Research Interests

In my PhD, the focus of my research was on machine learning and medical imaging and recently I have become interested in bioinformatics and in particular its conjunction with medical imaging. The objective of my research is to simultaneously exploit wealth of information in medical image and human genomics to improve understanding of human disease via building statistical and computational methods. Here is a list of my recent manuscripts (see My CV for a complete list):

Joint Modeling of Imaging-Genetics

There are two main purposes for combining imaging and genetic information: 1) using imaging as intermediate information (so-called intermediate phenotype) to understand underlying biological processes of a disease, 2) using known genetic markers of the disease to interpret observed anatomy in the imaging data. Here are some of my published works toward those achieving goals:

  • K.N. Batmanghelich, A.V. Dalca, M.R. Sabuncu, P. Golland. Joint Modeling of Imaging and Genetics, In Proc. IPMI: International Conference on Information Processing and Medical Imaging, LNCS 7917, pp. 766-777, 2013. (Oral Presentation)

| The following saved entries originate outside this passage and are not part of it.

-- ==== Sys2Proof/Machine/Arrive.lean ====
section
/-! DEFINITION. A request at its owning node (R99, R109, R112, R115, R161, R172, R174, R422, R424, R432, R451, R457,
R461): refusals, translation, the TACK, and the act. -/

namespace Sys2Proof.Machine

/-- What becomes of a request that arrives: it has left the fabric, it stays there as given, or it drops out at core `p`
for a saved context and keeps its place (R174). -/
inductive Delivered where
  | gone (s : State)
  | stay (s : State) (r : Req)
  | out (s : State) (p : Nat) (r : Req)
  deriving Repr

/-- Refuse every part with a NACK (R451). -/
def nackAll (s : State) (r : Req) (code : Nat) : State := r.parts.foldl (fun s q => answer s r q.lane (.nack code q.addr)) s

/-- Raise a thread fault in the requesting slot (R432). -/
def raiseAll (s : State) (r : Req) (code : Nat) (addr : Word) : State := answerAll s r (.raise code addr)

/-- Whether an act reads, for the windows of R161, whose WR grants stores and AMOs. -/
def actReads : Act → Bool
  | .load | .fetch | .ringRead | .ringWait _ | .joinWatch => true
  | _ => false
/-- Whether the act needs write permission. -/
def actWrites (a : Act) : Bool := !actReads a
/-- Whether the page tables must grant a read: loads and atomics (R99 kind 2). Full/empty forms, barrier instructions, join
updates and ring updates count as stores (log 70). -/
def pageReads : Act → Bool
  | .amo _ _ => true
  | a => actReads a

/-- The addresses to translate: of each part, and of a sub-byte store of each byte. -/
def reqAddrs (r : Req) : List Nat :=
  match r.act with
  | .storeSub _ _ => r.parts.flatMap fun q => (upTo q.size).map fun i => offset48 q.addr + i
  | _ => r.parts.map fun q => offset48 q.addr

/-- Translate each address in turn: the results, or the first fault with its address. -/
def translateAll (s : State) (at_ : Nat) (r : Req) (loc : Bool) : List Nat → (Except (Nat × Nat) (List Nat)) × State
  | [] => (.ok [], s)
  | a :: rest =>
    match translate s at_ r.job a (pageReads r.act) (actWrites r.act) loc (decide (r.src = .partner)) with
    | (.error k, s) => (.error (k, a), s)
    | (.ok x, s) =>
      match translateAll s at_ r loc rest with
      | (.ok xs, s) => (.ok (x :: xs), s)
      | e => e

/-- A translation fault of a request (R109): the parts are answered, and a notice leaves for the collector. -/
def missReq (s : State) (node : Nat) (r : Req) (kinds va : Nat) : State :=
  let s := answerAll s r (.tfault kinds va)
  match r.src with
  | .slot p sl => { s with net := s.net ++ [.notice node r.job va kinds p sl] }
  | _ => s

/-- A request is the store of an STRL: its slot awaits the answer. -/
def isRelease (s : State) (r : Req) : Bool :=
  match r.src with
  | .slot p n => match (getSlot s p n).pend with
    | some d => decide (d.tag = r.tag) && (match d.instr with | .strl .. => true | _ => false)
    | none => false
  | _ => false

/-- Whether a request may be acknowledged before it is performed (R115): a plain store of a job whose Mortar is off. A
release is acknowledged when it is performed, so that it precedes every later acquire of its slot (R119 item 6; log 9). -/
def mayTack (s : State) (r : Req) (tackOnly : Bool) : Bool :=
  tackOnly && !r.tacked && decide (r.act = .store) && !isRelease s r && decide (mortarMode s r.job = 0)

/-- Acknowledge a store and queue it for performance. -/
def tackReq (s : State) (r : Req) (phys : List Nat) : Delivered :=
  .stay (answerAll s r .tack) { r with tacked := true, phys := phys }

/-- The outcome of an act: it has left its point, or it is held there (R154, R155). -/
def deliverDone (r : Req) (phys : List Nat) : Done → Delivered
  | (true, s) => .gone s
  | (false, s) => .stay s { r with heldOp := true, phys := phys }

/-- A REQUEST AT MEMORY NODE `n` (R95, R96, R115): one for a block that switches over is held (R460). -/
def arriveMem (s : State) (n : Nat) (r : Req) (tackOnly : Bool) : Delivered :=
  if r.tacked then (if r.phys.any (blockHeld s) then .stay s r else deliverDone r r.phys (memAct s n r r.phys))
  else if nodeFenced s n then .gone (nackAll s r 0x01)
  else if (findJob s r.job).isNone then .gone (nackAll s r 0x07)
  else match translateAll s n r false (reqAddrs r) with
    | (.error (k, va), s) => .gone (missReq s n r k va)
    | (.ok pas, s) =>
      if pas.any (blockHeld s) then .stay s r
      else if mayTack s r tackOnly then tackReq s r pas else deliverDone r pas (memAct s n r pas)

/-- A request waits at the interface of core `p` for LOCK or a core-scope fault to end (R422, R424). -/
def holdAtLock (s : State) (p : Nat) (r : Req) : Delivered :=
  .gone (updCore s p fun c => { c with lockHeld := c.lockHeld ++ [r] })

/-- A request at core `p` whose translation is done. -/
def actAtCore (s : State) (p : Nat) (r : Req) (offs : List Nat) (tackOnly : Bool) : Delivered :=
  let ps := reqSpans r offs
  match (ps.zip (upTo ps.length)).find? fun e => inTaskArea e.1.1 e.1.2 with
  | some (_, i) => .gone (raiseAll s r 0x04 (r.parts.getD i (r.parts.headD { addr := 0, size := 8 })).addr)
  | none =>
    if ps.any fun e => lockTouches (getCore s p) e.1 e.2 then holdAtLock s p r
    else if mayTack s r tackOnly then tackReq s r offs
    else deliverDone r offs (lsPerform s p r offs)

/-- A REQUEST AT THE INTERFACE OF LOGICAL CORE `lc` (R97, R112, R115, R174). -/
def arriveCore (s : State) (lc : Nat) (r : Req) (tackOnly : Bool) : Delivered :=
  let p := physOf s lc
  if !r.tacked && (getCluster s (clusterOf p)).fenced then .gone (nackAll s r 0x01)
  else if !r.tacked && !lpctV s lc then .gone (nackAll s r 0x03)
  else if !r.tacked && (findJob s r.job).isNone then .gone (nackAll s r 0x07)
  else if clockStands s p then .stay s r
  else if awayFor s p r.job then .out s p r
  else if faultHolds s p r.src then holdAtLock s p r
  else if r.tacked then actAtCore s p r r.phys false
  else match translateAll s p r true (reqAddrs r) with
    | (.error (k, va), s) => .gone (missReq s (0x40 + p) r k va)
    | (.ok offs, s) => actAtCore s p r offs tackOnly

/-- Every part lies in a window of the job (R161). -/
def windowsOk (s : State) (nf : Nat) (r : Req) : Bool :=
  r.parts.all fun q => windowOk s r.job nf (offset48 q.addr) q.size (actReads r.act) (actWrites r.act)

/-- First address of a request. -/
def reqAddr (r : Req) : Word := (r.parts.headD { addr := 0, size := 8 }).addr

/-- A REQUEST AT THE FOOTING PORT (R146). -/
def arriveFoot (s : State) (r : Req) : Delivered :=
  if edgeFenced s 0xE1 then .gone (nackAll s r 0x01)
  else if (findJob s r.job).isNone then .gone (nackAll s r 0x07)
  else if !windowsOk s 0xE1 r then .gone (raiseAll s r 0x04 (reqAddr r))
  else deliverDone r [] (footAct s r)

/-- Perform a load or store of registers, part by part. -/
def regParts (s : State) (nf : Nat) (r : Req) : List Part → State
  | [] => s
  | q :: rest =>
    let o := offset48 q.addr
    if actWrites r.act then regParts (answer (regStore s nf o q.data) r q.lane .tack) nf r rest
    else
      let psn := regPoison s nf o q.size
      let (bs, s) := regRead s nf o q.size
      regParts (answer s r q.lane (.value bs psn)) nf r rest

/-- A REQUEST AT A NODE OF FIELDS 0xE0 AND 0xE2 TO 0xE5 (R161, R215, R226, R457): registers leave no Mortar record. -/
def arriveReg (s : State) (nf : Nat) (r : Req) : Delivered :=
  let key := nf * 4096 + r.key.toNat
  if edgeFenced s nf then .gone (nackAll s r 0x01)
  else if (findJob s r.job).isNone then .gone (nackAll s r 0x07)
  else if !windowsOk s nf r then .gone (raiseAll s r 0x04 (reqAddr r))
  else if actWrites r.act && r.parts.any (fun q => q.psn) then .gone (nackAll s r 0x08)
  else if r.parts.any fun q => latchHolds s nf (offset48 q.addr) then .stay s r
  else if actReads r.act then .gone (regParts s nf r r.parts)
  else if !droppedOut s r.src r.tag && isRepeat s.regAccept key r.rsn then .gone (answerAll s r .tack)
  else .gone (regParts { s with regAccept := acceptKey s.regAccept key r.rsn } nf r r.parts)

/-- A store as the pair link carries it to the partner; a byte after poisoned data says so (R456; log 22). -/
def flitOf (r : Req) : List Byte := r.parts.flatMap fun q => natBytes 8 q.addr.toNat ++ q.data ++ if q.psn then [1] else []

/-- A REQUEST THROUGH 0xF0 (R461): what the partner holds and answers is free (log 6); with the link down it is refused. -/
def arrivePartner (s : State) (r : Req) : Delivered :=
  if edgeFenced s 0xF0 then .gone (nackAll s r 0x01)
  else if !s.pair.link then .gone (nackAll s r 0x02)
  else
    let (k, s) := drawNat s
    let (x, s) := drawNat s
    if k % 2 = 1 then .gone (missReq s 0x20 r (k / 2 % 63 + 1) (offset48 (reqAddr r)))
    else
      let s := if actReads r.act then s else { s with sent := s.sent ++ [.flit (flitOf r)] }
      .gone (match r.act with
        | .load | .amo _ _ => r.parts.foldl (fun s q =>
            answer s r q.lane (.value ((upTo q.size).map fun i => (Config.freeWord (x + i)).setWidth 8) (decide (k / 2 % 2 = 1)))) s
        | _ => answerAll s r .tack)

/-- A REQUEST AT ITS DESTINATION, by the codes of `destOf`. -/
def arriveAt (s : State) (dst : Nat) (r : Req) (tackOnly : Bool) : Delivered :=
  if 0x1000 ≤ dst then deliverDone r [] (portPerform s (dst - 0x1000) r)
  else if dst < 0x100 then arriveCore s dst r tackOnly
  else if dst < 0x120 then arriveMem s (dst - 0x100) r tackOnly
  else if dst = 0x300 then arriveFoot s r
  else if dst = 0x500 then arrivePartner s r
  else arriveReg s (dst - 0x200 + 0xE0) r

/-- Home nodes, other than the one it goes to, of the bytes of a sub-byte store that lies across two nodes. -/
def farNodes (dst : Nat) (r : Req) : List Nat :=
  if 0x100 ≤ dst ∧ dst < 0x120 then ((reqAddrs r).map fun a => 0x100 + homeNode a).filter (· ≠ dst) else []

/-- An earlier sub-byte store of the same source and job has a byte at a node. -/
def elementAhead (s : State) (n dst : Nat) (r : Req) : Bool :=
  (s.net.take n).any fun m => match m with
    | .req d q => decide (q.src = r.src) && decide (q.job = r.job) && (farNodes d q).contains dst
    | _ => false

/-- Something earlier of the same source and job to the same destination waits (R119, R121); two requests of the hardware itself
have no program order. -/
def behind (s : State) (n : Nat) (dst : Nat) (r : Req) : Bool :=
  earlierWaits s n r.src r.job dst none || elementAhead s n dst r || (farNodes dst r).any fun d => earlierWaits s n r.src r.job d none

/-- Put an element at a position. -/
def linsert {α : Type} (l : List α) (n : Nat) (x : α) : List α := l.take n ++ x :: l.drop n

/-- Deliver message `n`, a request whose act is of the kind asked for; otherwise nothing happens. -/
def deliver (s : State) (n : Nat) (kind : Act → Bool) (tackOnly : Bool) : State :=
  match s.net[n]? with
  | some (.req dst r) =>
    if !kind r.act || behind s n dst r then s
    else match arriveAt { s with net := ldrop s.net n } dst r tackOnly with
      | .gone s => s
      | .stay s r => { s with net := linsert s.net n (.req dst r) }
      | .out s p r => { s with net := linsert s.net n (.held p r) }
  | _ => s

/-- Full/empty forms and barrier acts have events of their own. -/
def isFe : Act → Bool
  | .fe _ => true
  | _ => false
def isBarrier : Act → Bool
  | .barrierArrive | .barrierWait _ | .barrierBoth _ => true
  | _ => false

/-- MEMORY_REQUEST_ARRIVE (R115): message `n`; `flag` asks for the acknowledgement alone. -/
def execMemoryRequestArrive (s : State) : Host.Outcome State Fault Refusal :=
  .next (deliver s s.input.n (fun a => !isFe a && !isBarrier a) s.input.flag)

/-- FE_REQUEST_ARRIVE (R298, R299): message `n`. -/
def execFeRequestArrive (s : State) : Host.Outcome State Fault Refusal := .next (deliver s s.input.n isFe false)

/-- BARRIER_ARRIVAL (R313): message `n`. -/
def execBarrierArrival (s : State) : Host.Outcome State Fault Refusal := .next (deliver s s.input.n isBarrier false)

end Sys2Proof.Machine
end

Point Process for Diverse Feature Selection

This work is related to the previous projects. The goal is to find a diverse subset of features that are optimal for a task (e.g. classification or regression) while being diverse with respect to some given side information. We formulate the problem as learning the quality scores of items in a Determinantal Point Process (DPP).

Dimensionality Reduction for Medical Imaging Applications

This project addresses the large dimension, low sample size problems (p>>n) in the medical imaging applications and more specifically for the diagnosis of the Alzheimer's disease. The goal is to transform very high-dimensional input to a low-dimensional representation that preserves discriminative signal and the resultant representation is clinically interpretable. We formulate the task as a constrained optimization problem that combines generative and discriminative objectives. We propose a novel large-scale algorithm to solve the resulting optimization problem.

(Software website)

Matrix Decomposition for Deformation Modeling and its applications in Computational Anatomy

Given a set of normal and abnormal brain images, in this project we try to solve an inverse problem: how to decompose a brain deformation to a normal and abnormal deformations from an average brain. The deformations are parameterized by stationary velocity fields and the velocity fields are decomposed to low-rank and sparse components. The algorithm iterates between image registration and the decomposition step and hence can be viewed as a group-wise registration algorithm.